• _The data_
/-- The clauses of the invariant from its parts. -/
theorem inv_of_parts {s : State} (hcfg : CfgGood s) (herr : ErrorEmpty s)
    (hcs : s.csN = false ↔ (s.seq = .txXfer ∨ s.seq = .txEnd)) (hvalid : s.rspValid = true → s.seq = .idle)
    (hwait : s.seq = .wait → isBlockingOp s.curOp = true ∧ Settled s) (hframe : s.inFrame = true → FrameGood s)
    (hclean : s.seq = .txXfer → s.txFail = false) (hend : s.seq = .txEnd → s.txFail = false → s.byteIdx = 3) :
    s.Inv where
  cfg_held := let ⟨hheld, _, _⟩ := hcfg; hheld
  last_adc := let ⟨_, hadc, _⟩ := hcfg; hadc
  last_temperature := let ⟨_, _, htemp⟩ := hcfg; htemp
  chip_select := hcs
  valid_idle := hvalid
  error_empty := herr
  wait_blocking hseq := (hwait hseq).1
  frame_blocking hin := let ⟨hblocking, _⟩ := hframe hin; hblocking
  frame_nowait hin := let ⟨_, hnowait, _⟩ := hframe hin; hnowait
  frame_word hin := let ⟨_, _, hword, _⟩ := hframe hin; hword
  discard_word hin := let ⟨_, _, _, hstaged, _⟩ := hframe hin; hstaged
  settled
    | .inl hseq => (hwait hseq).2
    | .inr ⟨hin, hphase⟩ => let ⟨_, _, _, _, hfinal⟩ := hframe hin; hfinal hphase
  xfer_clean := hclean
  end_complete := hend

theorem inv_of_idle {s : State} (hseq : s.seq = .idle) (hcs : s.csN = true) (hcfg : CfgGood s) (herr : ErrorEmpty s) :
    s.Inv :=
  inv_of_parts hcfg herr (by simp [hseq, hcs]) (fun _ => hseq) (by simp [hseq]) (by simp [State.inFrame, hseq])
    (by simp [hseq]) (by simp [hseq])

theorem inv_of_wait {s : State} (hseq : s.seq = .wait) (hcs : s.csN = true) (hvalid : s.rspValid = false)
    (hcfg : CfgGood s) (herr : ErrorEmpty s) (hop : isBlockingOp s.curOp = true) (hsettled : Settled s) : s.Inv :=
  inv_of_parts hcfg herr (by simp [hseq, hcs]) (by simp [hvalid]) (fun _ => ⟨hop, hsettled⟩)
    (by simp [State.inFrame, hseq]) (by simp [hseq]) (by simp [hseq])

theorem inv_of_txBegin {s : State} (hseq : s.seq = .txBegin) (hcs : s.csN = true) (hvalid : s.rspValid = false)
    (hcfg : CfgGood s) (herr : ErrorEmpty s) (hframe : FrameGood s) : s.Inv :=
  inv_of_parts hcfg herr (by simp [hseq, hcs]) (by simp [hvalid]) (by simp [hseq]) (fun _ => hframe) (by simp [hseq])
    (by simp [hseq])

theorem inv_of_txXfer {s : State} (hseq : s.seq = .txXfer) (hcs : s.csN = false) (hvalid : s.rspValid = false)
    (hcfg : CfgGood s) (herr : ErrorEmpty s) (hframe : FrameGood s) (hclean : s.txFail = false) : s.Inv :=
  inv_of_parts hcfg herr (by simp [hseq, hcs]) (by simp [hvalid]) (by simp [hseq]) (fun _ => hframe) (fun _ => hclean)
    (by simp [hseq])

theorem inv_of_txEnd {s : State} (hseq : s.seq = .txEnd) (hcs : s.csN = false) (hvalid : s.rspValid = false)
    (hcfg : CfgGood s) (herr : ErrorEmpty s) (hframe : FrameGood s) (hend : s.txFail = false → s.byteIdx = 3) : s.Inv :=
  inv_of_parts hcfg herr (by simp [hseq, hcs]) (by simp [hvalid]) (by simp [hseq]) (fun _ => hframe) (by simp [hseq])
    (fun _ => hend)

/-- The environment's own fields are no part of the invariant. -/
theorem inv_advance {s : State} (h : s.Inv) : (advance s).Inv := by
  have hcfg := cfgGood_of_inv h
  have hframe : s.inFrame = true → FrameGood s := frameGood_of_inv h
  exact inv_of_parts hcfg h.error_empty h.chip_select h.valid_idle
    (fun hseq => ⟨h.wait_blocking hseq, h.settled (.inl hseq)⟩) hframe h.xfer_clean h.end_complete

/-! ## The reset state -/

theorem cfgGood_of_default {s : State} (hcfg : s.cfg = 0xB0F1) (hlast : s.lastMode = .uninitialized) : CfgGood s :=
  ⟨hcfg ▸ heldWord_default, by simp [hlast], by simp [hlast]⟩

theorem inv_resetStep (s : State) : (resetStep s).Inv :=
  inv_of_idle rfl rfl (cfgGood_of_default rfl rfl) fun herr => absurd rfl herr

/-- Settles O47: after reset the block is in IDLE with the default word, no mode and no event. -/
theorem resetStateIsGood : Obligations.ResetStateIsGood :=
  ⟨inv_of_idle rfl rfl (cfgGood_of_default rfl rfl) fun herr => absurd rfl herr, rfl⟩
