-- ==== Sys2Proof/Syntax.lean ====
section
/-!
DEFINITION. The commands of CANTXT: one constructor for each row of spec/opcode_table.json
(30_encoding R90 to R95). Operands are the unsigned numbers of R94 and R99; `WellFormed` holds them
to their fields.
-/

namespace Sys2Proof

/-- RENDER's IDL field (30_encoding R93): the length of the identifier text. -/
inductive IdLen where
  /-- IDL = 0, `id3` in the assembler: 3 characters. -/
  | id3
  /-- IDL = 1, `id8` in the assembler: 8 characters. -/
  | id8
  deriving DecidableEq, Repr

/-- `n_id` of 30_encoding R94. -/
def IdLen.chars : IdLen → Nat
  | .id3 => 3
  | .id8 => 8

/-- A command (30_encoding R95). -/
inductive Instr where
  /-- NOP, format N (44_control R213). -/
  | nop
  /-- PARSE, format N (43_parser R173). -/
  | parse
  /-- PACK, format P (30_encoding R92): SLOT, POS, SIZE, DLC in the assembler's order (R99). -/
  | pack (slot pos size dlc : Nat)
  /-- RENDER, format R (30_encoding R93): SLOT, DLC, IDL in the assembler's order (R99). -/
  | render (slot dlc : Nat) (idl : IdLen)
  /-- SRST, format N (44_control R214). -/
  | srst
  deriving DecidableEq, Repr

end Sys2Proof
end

==

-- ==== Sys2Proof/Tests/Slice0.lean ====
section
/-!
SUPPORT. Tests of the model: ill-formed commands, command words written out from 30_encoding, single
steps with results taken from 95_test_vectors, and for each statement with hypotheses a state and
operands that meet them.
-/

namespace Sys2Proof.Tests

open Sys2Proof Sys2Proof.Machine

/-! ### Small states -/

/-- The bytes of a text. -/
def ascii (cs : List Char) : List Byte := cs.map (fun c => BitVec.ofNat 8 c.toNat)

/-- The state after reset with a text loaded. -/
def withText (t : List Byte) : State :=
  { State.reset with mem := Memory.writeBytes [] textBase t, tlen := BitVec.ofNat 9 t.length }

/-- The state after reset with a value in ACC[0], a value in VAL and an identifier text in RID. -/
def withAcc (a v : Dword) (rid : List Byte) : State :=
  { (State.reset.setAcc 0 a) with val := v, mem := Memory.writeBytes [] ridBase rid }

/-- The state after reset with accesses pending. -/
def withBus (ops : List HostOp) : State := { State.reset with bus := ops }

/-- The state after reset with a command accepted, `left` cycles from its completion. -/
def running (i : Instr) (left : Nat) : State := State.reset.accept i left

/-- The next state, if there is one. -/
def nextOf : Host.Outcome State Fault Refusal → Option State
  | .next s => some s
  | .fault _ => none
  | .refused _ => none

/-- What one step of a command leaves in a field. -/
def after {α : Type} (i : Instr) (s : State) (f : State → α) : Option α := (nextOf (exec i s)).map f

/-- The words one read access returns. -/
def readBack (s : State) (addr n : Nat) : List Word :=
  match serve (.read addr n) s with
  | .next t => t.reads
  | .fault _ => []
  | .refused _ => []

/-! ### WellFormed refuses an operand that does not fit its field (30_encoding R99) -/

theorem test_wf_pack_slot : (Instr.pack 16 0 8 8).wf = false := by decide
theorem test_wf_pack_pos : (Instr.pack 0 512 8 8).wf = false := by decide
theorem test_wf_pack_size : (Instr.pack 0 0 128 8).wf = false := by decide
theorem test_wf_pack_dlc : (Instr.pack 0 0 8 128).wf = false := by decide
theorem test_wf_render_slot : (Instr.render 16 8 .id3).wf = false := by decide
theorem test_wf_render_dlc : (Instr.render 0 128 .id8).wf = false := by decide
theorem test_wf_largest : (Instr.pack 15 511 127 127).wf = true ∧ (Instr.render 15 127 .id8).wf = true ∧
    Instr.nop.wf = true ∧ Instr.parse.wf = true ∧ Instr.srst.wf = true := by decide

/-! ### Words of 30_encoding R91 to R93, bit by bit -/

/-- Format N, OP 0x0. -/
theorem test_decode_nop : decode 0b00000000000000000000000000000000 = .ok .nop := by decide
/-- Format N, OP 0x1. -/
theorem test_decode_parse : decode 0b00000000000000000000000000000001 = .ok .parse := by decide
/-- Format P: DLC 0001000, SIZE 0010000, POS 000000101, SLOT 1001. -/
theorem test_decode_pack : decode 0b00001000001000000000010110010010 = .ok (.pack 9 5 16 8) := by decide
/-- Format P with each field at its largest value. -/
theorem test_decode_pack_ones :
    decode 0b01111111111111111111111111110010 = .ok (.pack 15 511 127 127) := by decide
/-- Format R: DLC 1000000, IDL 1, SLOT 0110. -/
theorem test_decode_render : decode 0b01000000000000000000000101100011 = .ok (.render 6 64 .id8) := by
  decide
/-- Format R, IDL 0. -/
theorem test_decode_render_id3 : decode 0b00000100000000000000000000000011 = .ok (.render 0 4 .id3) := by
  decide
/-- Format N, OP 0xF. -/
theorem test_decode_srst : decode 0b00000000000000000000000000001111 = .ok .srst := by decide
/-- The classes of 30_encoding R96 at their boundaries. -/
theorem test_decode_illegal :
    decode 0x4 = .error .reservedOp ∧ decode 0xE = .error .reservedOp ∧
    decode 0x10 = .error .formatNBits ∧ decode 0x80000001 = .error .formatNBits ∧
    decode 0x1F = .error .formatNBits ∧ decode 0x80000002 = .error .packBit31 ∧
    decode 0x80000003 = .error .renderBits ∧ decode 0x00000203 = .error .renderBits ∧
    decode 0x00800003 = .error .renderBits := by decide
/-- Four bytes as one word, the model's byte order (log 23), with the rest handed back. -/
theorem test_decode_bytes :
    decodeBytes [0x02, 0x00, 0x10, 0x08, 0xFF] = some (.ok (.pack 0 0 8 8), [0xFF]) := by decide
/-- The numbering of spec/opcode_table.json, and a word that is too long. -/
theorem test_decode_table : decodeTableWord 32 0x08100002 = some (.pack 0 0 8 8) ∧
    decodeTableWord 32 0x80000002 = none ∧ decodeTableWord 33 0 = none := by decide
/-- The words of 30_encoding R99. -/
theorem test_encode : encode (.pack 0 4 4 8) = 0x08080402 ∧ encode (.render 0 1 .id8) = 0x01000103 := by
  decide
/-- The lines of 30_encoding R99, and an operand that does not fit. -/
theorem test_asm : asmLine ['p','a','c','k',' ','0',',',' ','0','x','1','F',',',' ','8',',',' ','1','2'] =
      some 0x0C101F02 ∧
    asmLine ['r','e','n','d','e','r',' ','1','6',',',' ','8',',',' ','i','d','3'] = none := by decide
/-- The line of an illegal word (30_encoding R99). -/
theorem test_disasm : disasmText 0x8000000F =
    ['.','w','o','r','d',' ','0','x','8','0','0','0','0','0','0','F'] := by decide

• _Problem_
Pull out every line above that holds the word "hsettled".

• _Exercise response_
    (hcfg : CfgGood s) (herr : ErrorEmpty s) (hop : isBlockingOp s.curOp = true) (hsettled : Settled s) : s.Inv :=
  inv_of_parts hcfg herr (by simp [hseq, hcs]) (by simp [hvalid]) (fun _ => ⟨hop, hsettled⟩)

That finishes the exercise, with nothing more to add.